Collected data entries:
-- ==== Sys2Proof/Machine/Fetch.lean ====
section
/-! DEFINITION. What the machine does next: the environment's next action, or the next element of the running operation
(spec/10_state.md rules R30, R31, R41; notes/assumptions/3.md). -/

namespace Sys2Proof.Machine

/-- What a step is about to do. -/
inductive Fetched where
  /-- Bytes of a code space to decode and run. -/
  | instr (sp : CodeSpace) (bs : List Byte)
  /-- A payload byte of a running `ENC`, which is no row of the table (R103, R104). -/
  | encByte (b : Byte)
  /-- An action of the environment that is no instruction. -/
  | action (a : EnvOp)
  /-- Nothing: the block is idle and the environment has no action. -/
  | nothing
  deriving DecidableEq, Repr

/-- The next element of the running operation, at its cursor (R30): a payload byte, a run-length byte, an item or a pattern element;
at the end of the loop the completion, and `TruncatedPayload` where the check of line U3 fails. -/
def fetchBlock (s : State) : Fetched :=
  match s.phase with
  | .idle => .nothing
  | .busy =>
    match s.opsel with
    | .enc =>
      match s.inp[s.eIpos]? with
      | some b => .encByte b
      | none => .instr .status (Status.bytes .ok)
    | .dec =>
      match s.inp[s.dIpos]? with
      | some n => .instr .code [n]
      | none => .instr .status (Status.bytes .ok)
    | .pack =>
      match s.items[s.pIdx]? with
      | some it => .instr .item (Item.bytes it)
      | none => .instr .status (Status.bytes .ok)
    | .unpack =>
      match s.pat[s.uIdx]? with
      | some t => if s.short then .instr .status (Status.bytes .truncatedPayload) else .instr .pat (Tag.bytes t)
      | none => .instr .status (Status.bytes .ok)

/-- The next thing to do, and the state with it taken: the environment's action unless it waits for a running block. -/
def fetch (s : State) : Fetched × State :=
  match s.cmds with
  | [] => (fetchBlock s, s)
  | a :: rest =>
    if a.waits = true ∧ s.phase = .busy then (fetchBlock s, s)
    else
      match a with
      | .start bits => (.instr .opsel [bits.setWidth 8], { s with cmds := rest })
      | .command payload => (.instr .env payload, { s with cmds := rest })
      | .act a => (.action a, { s with cmds := rest })

/-- Put an instruction where the next step meets it: an operation or a command as the environment's next action, its operands
written (empty where they were not); a run-length byte as the first byte of a running `DEC`. -/
def State.place (s : State) (i : Instr) : State :=
  match i with
  | .enc | .dec | .pack | .unpack =>
    { s.push (.start (((encode i).2.headD 0).setWidth 2)) with
      phase := .idle
      inpHeld := true
      itemsHeld := true
      patHeld := true }
  | .envSetMotor _ | .envRequestEncoder | .envSetPid _ _ _ _ _ _ _ _ | .envSetPosition _ =>
    { s.push (.command (encode i).2) with phase := .idle }
  | .codeZero | .codeRun _ | .codeForced =>
    { (s.started .dec).push (.act .await) with inp := (encode i).2, inpHeld := true }
  | .itemInt32 _ | .itemFloat32 _ | .itemRawBytes _ | .itemUnsupported | .patInt | .patFloat | .statusOk
  | .statusUnsupportedArgumentType | .statusTruncatedPayload | .statusReserved => s

end Sys2Proof.Machine
end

YOUR INSTRUCTIONS:
From the entries above, restate word for word the lines from the line containing "(bs : List Byte)" to the line containing "no action. -/", both ends included, and nothing more.

ANSWER BOX:
  | instr (sp : CodeSpace) (bs : List Byte)
  /-- A payload byte of a running `ENC`, which is no row of the table (R103, R104). -/
  | encByte (b : Byte)
  /-- An action of the environment that is no instruction. -/
  | action (a : EnvOp)
  /-- Nothing: the block is idle and the environment has no action. -/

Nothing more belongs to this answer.